Friday, September 28, 2007

Das Lied von Erde at San Francisco Symphony



On a whim, I called the San Francisco Symphony hotline Thursday morning at (415) 503-5577 (don't let them know I told you this number), and was informed there were $20 rush tickets available for that evening's performance of Mozart and Mahler at the Davies Hall box office.



Even with this inducement, I felt a little ambivalent, because Mahler's 1909 "Das Lied von Erde" has twice bored the heck out of me when I heard it live.
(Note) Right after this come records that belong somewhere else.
-- ==== Sys2Proof/Machine/Casks.lean ====
section
/-! DEFINITION. Machine/Casks.lean: casks between devices (R337–R346): offers and their streams, the hand-over log, queries,
limbo, and what a freeze, a squash or a reset does to a hand-over. -/

namespace Sys2Proof.Machine

/-! ## The hand-over log (R337) -/

/-- Add to field i of CaskCounters: 0 offers sent, 1 offers committed, 2 declines received, 3 withdrawals, 4 queries sent,
5 LIMBO entries. -/
def State.caskCount (s : State) (c i : Nat) : State :=
  s.updCuvee c fun v => { v with caskCounters := bump 64 v.caskCounters i 1 }

/-- A log entry's 32 bytes. -/
def handLogBytes (h : HandLog) : List Byte :=
  toBytes 32 (Blob.record [(8, h.uid), (4, h.vintage), (2, h.offerer), (2, h.receiver), (2, h.device), (1, h.outcome), (5, 0),
    (8, h.at_)]).val

/-- Put an entry into the log, in the device's record and in the cuvee's memory. -/
def State.setLog (s : State) (c i : Nat) (h : HandLog) : State :=
  (s.updServing c fun v => { v with handLog := v.handLog.insert i h }).coreWrite c (s.caskTable c + 0x28_0000 + 32 * i) (handLogBytes h)

/-- The entry of a hand-over, with its place. -/
def State.logOf (s : State) (c uid vintage : Nat) : Option (Nat × HandLog) :=
  (s.cuvee c).serving.handLog.find? fun e => e.2.uid == uid && e.2.vintage == vintage && e.2.outcome != 0

/-- Empty an entry. -/
def State.clearLog (s : State) (c i : Nat) : State :=
  (s.updServing c fun v => { v with handLog := Sparse.erase v.handLog i }).coreWrite c (s.caskTable c + 0x28_0000 + 32 * i) (toBytes 32 0)

/-- The older of two entries whose outcome is known. DEDUCED (log 114). -/
def olderLog (a b : Nat × HandLog) : Nat × HandLog := if b.2.when_ < a.2.when_ then b else a

/-- The place of a new entry: an empty one, else the oldest whose outcome is older than LogRetention.
DEDUCED (log 114). -/
def State.logPlace (s : State) (c : Nat) : Option Nat :=
  let log := (s.cuvee c).serving.handLog
  match (List.range 16384).find? fun i => (Sparse.find log i).isNone with
  | some i => some i
  | none =>
    let keep : Rat := (s.num 0x6010 6 : Nat)
    match log.filter fun e => e.2.outcome != 1 && decide (keep < s.time.now - e.2.when_) with
    | [] => none
    | e :: es => some (es.foldl olderLog e).1

/-- Give the entry of a hand-over its outcome. -/
def State.logOutcome (s : State) (c uid vintage outcome receiver device : Nat) : State :=
  match s.logOf c uid vintage with
  | none => s
  | some (i, h) =>
    s.setLog c i { h with outcome := outcome, receiver := receiver, device := device, at_ := s.stamp, when_ := s.time.now }

/-! ## Messages -/

/-- Send a cask message to another device; without an egress it is dropped and counted (R328). DEDUCED (log 111). -/
def State.sendCask (s : State) (m : CaskMsg) : State := s.forwardMsg m.dst m.hops (.cask m)

/-- A cask message of cuvee c to a device. -/
def State.caskMsg (s : State) (c sub code dst uid vintage offerer : Nat) (receiver : Option Nat) : CaskMsg :=
  { sub := sub, hops := 0, code := code, src := s.deviceId, dst := dst, group := s.group c, window := 0
    rcvValid := receiver.isSome, offerer := offerer, receiver := receiver.getD 0, vintage := vintage, xtag := 0, uid := uid
    tokens := 0, reserved := 0 }

/-- Requests that wait for a cask that left the cuvee or was discarded complete with CASK_LOST (R345). -/
def State.loseCask (s : State) (c id : Nat) : State :=
  let hit := fun (j : Job) => jbKind j == 1 && j.entry.get 52 4 == id
  let v := (s.cuvee c).serving
  let lost := v.newJobs.filter hit ++ v.waiting.filter hit
  let s := s.updServing c fun v => { v with
    newJobs := v.newJobs.filter fun j => !hit j, waiting := v.waiting.filter fun j => !hit j }
  s.each lost fun s j => s.completeJob c j 2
The piece is an hour-long set of six German art songs that somehow bloat into a huge symphony as Mahler channels his inner melancholic Chinese soul (the lyrics are German translations from Chinese poetry).



The auditorium was one-third empty, and my $20 even got me a First Tier box all to myself, just to the right of the stage, which turned out to be a wonderful spot.



The concert is being recorded as part of Michael Tilson-Thomas' Mahler Cycle, and though the audience sounded like a tuberculosis ward in the first half of the program, coughing up a storm through Mozart's Symphony No. 34, they were wonderfully silent for the most part during the long second half.



The performance of "Das Lied von Erde," as it turned out, was one of the best live concerts of my entire life, finally winning me over to the piece.



This was due not just to the magnificent playing in the orchestra, but because of baritone Thomas Hampson who was in spectacularly superb voice, filling the huge hall with sound in a way that very few singers in the world can accomplish. I can't wait until he crosses the street to the San Francisco Opera next month for Verdi's "Macbeth." The other soloist, tenor Stuart Skelton, wasn't even remotely in the same league, but he wasn't terrible and his share of the songs came through fine.



The concert is going to be repeated tonight (Friday) and again on Saturday. According to that phone number I told you not to write down, there are $20 rush tickets available tonight for the concert. I can't recommend the experience highly enough.